Transcribed & marked up by Einde O’ Callaghan for the Encyclopaedia of Trotskyism On-Line (ETOL).
After many months of receiving complaints from Negro and labor organizations about the Jim Crow bars that keep Negroes from getting jobs in the vital industries, Sidney Hillman, labor front for the Office of Production Management, finally has written a letter. In this letter, sent to all manufacturers receiving contracts from the government, Hillman follows his usual practice of subordinating every other consideration to that of “national defense.”
He is not interested in Jim Crowism in plants financed and in many cases built by the government because of the effect it has on the Negro people, who are largely confined to menial jobs as a result, but because of the effect it will have on the war plans of the capitalist government he is serving.
First he points out that current reports “indicate skilled labor shortage in a number of fields vital to defense production.” This situation has been aggravated because “in many localities, qualified and available Negro workers are either being restricted to unskilled jobs, or barred from defense employment entirely.” Then he goes on with his complaint:
“Such practices are extremely wasteful of our human resources and, prevent a total effort for national defense. They result in unnecessary migration of labor, in high rates of labor turnover, and they increase our present and future housing needs and social problems for defense workers.”
Then follows his suggestions for correcting this situation:
“All holders of defense contracts are urged to examine their employment and training policies at once to determine whether or not these policies make ample provision for the full utilization of Negro workers. Every available source of labor capable of producing defense materials must be tapped in the present emergency.”
Two things stand out in this letter.
First, Hillman is interested in Negroes being employed only because he doesn’t want the war plans of the government disrupted. Second, his letter is not going to change the present situation at all.
It should be noted that the letter does not emphasize the need for hiring Negroes where there is no shortage of labor. This can be interpreted to mean that employers should take them where they can’t get anyone else.

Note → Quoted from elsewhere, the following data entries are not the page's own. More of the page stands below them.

/-- The instruction that reads a register. -/
def Instr.rd : Reg → Inst → Instr
  | .mcr => .rdMCR
  | .msr => .rdMSR
  | .tsr => .rdTSR
  | .rfr .f0 => .rdRF0R
  | .rfr .f1 => .rdRF1R
  | .ier => .rdIER
  | .esr => .rdESR
  | .btr => .rdBTR
  | .tir .m0 => .rdTI0R
  | .tir .m1 => .rdTI1R
  | .tir .m2 => .rdTI2R
  | .tdtr .m0 => .rdTDT0R
  | .tdtr .m1 => .rdTDT1R
  | .tdtr .m2 => .rdTDT2R
  | .tdlr .m0 => .rdTDL0R
  | .tdlr .m1 => .rdTDL1R
  | .tdlr .m2 => .rdTDL2R
  | .tdhr .m0 => .rdTDH0R
  | .tdhr .m1 => .rdTDH1R
  | .tdhr .m2 => .rdTDH2R
  | .rir .f0 => .rdRI0R
  | .rir .f1 => .rdRI1R
  | .rdtr .f0 => .rdRDT0R
  | .rdtr .f1 => .rdRDT1R
  | .rdlr .f0 => .rdRDL0R
  | .rdlr .f1 => .rdRDL1R
  | .rdhr .f0 => .rdRDH0R
  | .rdhr .f1 => .rdRDH1R
  | .fmr => .rdFMR
  | .fm1r => .rdFM1R
  | .fs1r => .rdFS1R
  | .ffa1r => .rdFFA1R
  | .fa1r => .rdFA1R
  | .fr b k => Instr.rdBank b k

/-- The instruction that writes a register. -/
def Instr.wr : Reg → Inst → Word → Instr
  | .mcr => .wrMCR
  | .msr => .wrMSR
  | .tsr => .wrTSR
  | .rfr .f0 => .wrRF0R
  | .rfr .f1 => .wrRF1R
  | .ier => .wrIER
  | .esr => .wrESR
  | .btr => .wrBTR
  | .tir .m0 => .wrTI0R
  | .tir .m1 => .wrTI1R
  | .tir .m2 => .wrTI2R
  | .tdtr .m0 => .wrTDT0R
  | .tdtr .m1 => .wrTDT1R
  | .tdtr .m2 => .wrTDT2R
  | .tdlr .m0 => .wrTDL0R
  | .tdlr .m1 => .wrTDL1R
  | .tdlr .m2 => .wrTDL2R
  | .tdhr .m0 => .wrTDH0R
  | .tdhr .m1 => .wrTDH1R
  | .tdhr .m2 => .wrTDH2R
  | .rir .f0 => .wrRI0R
  | .rir .f1 => .wrRI1R
  | .rdtr .f0 => .wrRDT0R
  | .rdtr .f1 => .wrRDT1R
  | .rdlr .f0 => .wrRDL0R
  | .rdlr .f1 => .wrRDL1R
  | .rdhr .f0 => .wrRDH0R
  | .rdhr .f1 => .wrRDH1R
  | .fmr => .wrFMR
  | .fm1r => .wrFM1R
  | .fs1r => .wrFS1R
  | .ffa1r => .wrFFA1R
  | .fa1r => .wrFA1R
  | .fr b k => Instr.wrBank b k

/-! ## Reading bytes -/

/-- Why bytes are no instruction. The first two belong to an access and become the faults of R124 and R152, the
third is R154's refusal; the others say that the bytes are no host request at all (log 7, log 11). -/
inductive DecodeError where
  | badAccessWidth (a : Access)
  | reservedOffset (a : Access)
  | unknownSelector (selector : Byte)
  | truncated
  | badAccessWord
  | badInstanceByte
  | badWidthCode
  | badFlag
  | shortPayload
  deriving DecidableEq, Repr

/-- A reader of bytes. -/
abbrev Parse := StateT (List Byte) (Except DecodeError)

/-- The next byte. -/
def getByte : Parse Byte := fun bs =>
  match bs with
  | [] => .error .truncated
  | b :: rest => .ok (b, rest)

/-- The next `n` bytes as an unsigned number, little-endian (log 7). -/
def getNat : Nat → Parse Nat
  | 0 => pure 0
  | n + 1 => do
    let b ← getByte
    let m ← getNat n
    pure (b.toNat + 256 * m)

The employers do just that anyhow. The most rabid Negro-hating employer will hire Negroes when he can’t get anyone else, because his main interest is in making profit; and to make it, he needs workers, regardless of their race or color.

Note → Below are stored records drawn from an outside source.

-- ==== Sys2Proof/Machine/Registers.lean ====
section
/-! DEFINITION. The pieces of state of 10_state.md R32, R54 to R56, as the spec names them, and the agents' steps
with the values the environment supplies (R6, R8). -/

namespace Sys2Proof.Machine

/-- The acknowledged operating mode (R33). -/
inductive Mode where
  | sleep
  | init
  | normal
  deriving DecidableEq, Repr

/-- The stored fields of MCR (R35). -/
structure Mcr where
  inrq : Bool
  sleep : Bool
  txfp : Bool
  rflm : Bool
  nart : Bool
  awum : Bool
  abom : Bool
  ttcm : Bool
  dbf : Bool
  deriving DecidableEq, Repr

/-- The fields of IER (R39). -/
structure Ier where
  tmeie : Bool
  fmpie0 : Bool
  ffie0 : Bool
  fovie0 : Bool
  fmpie1 : Bool
  ffie1 : Bool
  fovie1 : Bool
  ewgie : Bool
  epvie : Bool
  bofie : Bool
  lecie : Bool
  errie : Bool
  wkuie : Bool
  slkie : Bool
  deriving DecidableEq, Repr

/-- The fields of ESR (R40). -/
structure Esr where
  ewgf : Bool
  epvf : Bool
  boff : Bool
  lec : BitVec 3
  /-- TEC, the transmit error counter -/
  tec : Byte
  /-- REC, the receive error counter -/
  rxec : Byte
  deriving DecidableEq, Repr

/-- The fields of BTR, in their encoded (minus-one) form (R41, R158). -/
structure Btr where
  brp : BitVec 10
  ts1 : BitVec 4
  ts2 : BitVec 3
  sjw : BitVec 2
  lbkm : Bool
  silm : Bool
  deriving DecidableEq, Repr

/-- A transmit mailbox (R54). -/
structure Mailbox where
  /-- a request is issued; TMEx is its negation -/
  pending : Bool
  abrq : Bool
  rqcp : Bool
  txok : Bool
  alst : Bool
  terr : Bool
  /-- TIxR[31:1] -/
  tir : BitVec 31
  dlc : BitVec 4
  tgt : Bool
  time : Half
  dlo : Word
  dhi : Word
  deriving DecidableEq, Repr

/-- An entry of a receive FIFO (R55). -/
structure Entry where
  /-- RIxR[31:1] -/
  rir : BitVec 31
  dlc : BitVec 4
  fmi : Byte
  time : Half
  dlo : Word
  dhi : Word
  deriving DecidableEq, Repr

/-- A receive FIFO (R55): the entries oldest first, and the two latched flags. -/
structure Fifo where
  q : List Entry
  full : Bool
  fovr : Bool
  deriving DecidableEq, Repr

/-- The state of one instance (R32). -/
structure Controller where
  mcr : Mcr
  mode : Mode
  erri : Bool
  wkui : Bool
  slaki : Bool
  mb0 : Mailbox
  mb1 : Mailbox
  mb2 : Mailbox
  fifo0 : Fifo
  fifo1 : Fifo
  ier : Ier
  esr : Esr
  btr : Btr
  boffInitSeen : Bool
  resetAsserted : Bool
  deriving DecidableEq, Repr

/-- The two content words of a filter bank (R53). -/
structure BankWords where
  r1 : Word
  r2 : Word
  deriving DecidableEq, Repr

/-- The filter block (R32). The four vectors have one bit a bank; the bits at and above `NBANKS` are kept 0
(`FilterBlock.wf`), since those banks do not exist (R304). -/
structure FilterBlock where
  finit : Bool
  can2sb : BitVec 6
  fbm : BitVec 28
  fsc : BitVec 28
  ffa : BitVec 28
  fact : BitVec 28
  fr : Vector BankWords 28
  deriving DecidableEq, Repr

/-- An identifier (R56): 11 bits when `ide = false`, 29 bits when `ide = true`, so that R56's bound on `id` holds of
every value of the type (log 15). -/
inductive CanId where
  | standard (id : BitVec 11)
  | extended (id : BitVec 29)
  deriving DecidableEq, Repr

/-- A frame as exchanged with the bus (R56). -/
structure Frame where
  id : CanId
  rtr : Bool
  dlc : BitVec 4
  data : Vector Byte 8
  deriving DecidableEq, Repr

/-- The error codes 1 to 6 of ESR.LEC that hardware sets (R40, R454). -/
inductive ErrorCode where
  | stuff
  | form
  | acknowledgment
  | bitRecessive
  | bitDominant
  | crc
  deriving DecidableEq, Repr

/-- The draws of an error event (R454): the counters it leaves and whether it enters bus-off. -/
structure ErrorDraws where
  tec : Byte
  rxec : Byte
  boff : Bool
  deriving DecidableEq, Repr

/-- The draws of an accepted frame: its time stamp (R461), the residue in the bytes past its payload (R408) and
which of several winners takes it (R311). -/
structure RxDraws where
  stamp : Half
  residue : Vector Byte 8
  pick : Nat
  deriving DecidableEq, Repr

/-- The outcome of a transmission attempt, chosen by the environment (R356). -/
inductive TxOutcome where
  /-- success; whether ALST and TERR keep their values (92 D57), and the draws of a loopback reception -/
  | success (keepAlst keepTerr : Bool) (rx : RxDraws)
  | arbitrationLost
  /-- an error with its code and the draws of its error event -/
  | error (code : ErrorCode) (draws : ErrorDraws)
  deriving DecidableEq, Repr

/-- A step of an agent other than the host (R6), with every value the environment draws in it. -/
inductive AgentStep where
  /-- `ModeFsm[i]` (R204) -/
  | modeFsm (i : Inst)
  /-- `TxEngine[i]` attempt on mailbox x (R356): the time stamp and the two bytes of R361 are draws -/
  | txAttempt (i : Inst) (x : MbIx) (stamp : Half) (byte6 byte7 : Byte) (outcome : TxOutcome)
  /-- `TxEngine[i]` abort of mailbox x (R357) -/
  | txAbort (i : Inst) (x : MbIx)
  /-- `RxEngine[i]`: the Bus supplies a frame (R404) -/
  | rxFrame (i : Inst) (f : Frame) (draws : RxDraws)
  /-- `Bus` error-status step (R454); `none` is l = 0, a counter change only -/
  | errorEvent (i : Inst) (code : Option ErrorCode) (draws : ErrorDraws)
  /-- `Bus` wake-up step (R464) -/
  | wakeUp (i : Inst)
  /-- `Bus` bus-off recovery step (R465) -/
  | busOffRecovery (i : Inst)
  deriving DecidableEq, Repr

end Sys2Proof.Machine
end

Hillman wants the employers to determine whether their policies make ample provision for the full utilization of Negro workers. Very well, an employer will say, I will examine my policies and see whether they make provision for, etc.
Even assuming that Hillman really wants Negroes to get jobs, and that his letter is not just a face-saving device, what does it amount to? Little more than nothing. Because the letter does not provide a single hint of a measure to do something about those plants that refuse to “examine” their policies, and worse yet, refuse to hire Negro labor as long as they can get other workers.
An employer can toss the letter into the waste-basket, as probably most of them have done, and Hillman does not propose to do anything about it.
And so, because of the weakness of the letter and its lack of threat to take action against the employers who disregard it, we can confidently predict that nothing will come of it, any more than came of the no-discrimination statement issued several months ago by Knudsen, Hillman’s partner. Not a Negro will get a job as the result of it.
As the Chicago Defender put it: “His letter has all the earmarks of a theatrical stunt intended only for the gallery.”
It is intended to draw away from the OPM criticism about its failure to do anything about the situation, while it continues to do nothing.
This does not mean that the OPM is powerless in the situation and is only trying to cover up its helplessness. Far from it.
Along with the President, the OPM has the power to veto any proposal of the War or Navy Department for expanding or building facilities for expediting production. Appropriation acts carrying funds for new facilities, according to Undersecretary of War Patterson, give them that authority.
This means that the OPM, by simply using its veto power, could at the very least refuse contracts to Jim Crow companies asking for funds to add to their building and equipment.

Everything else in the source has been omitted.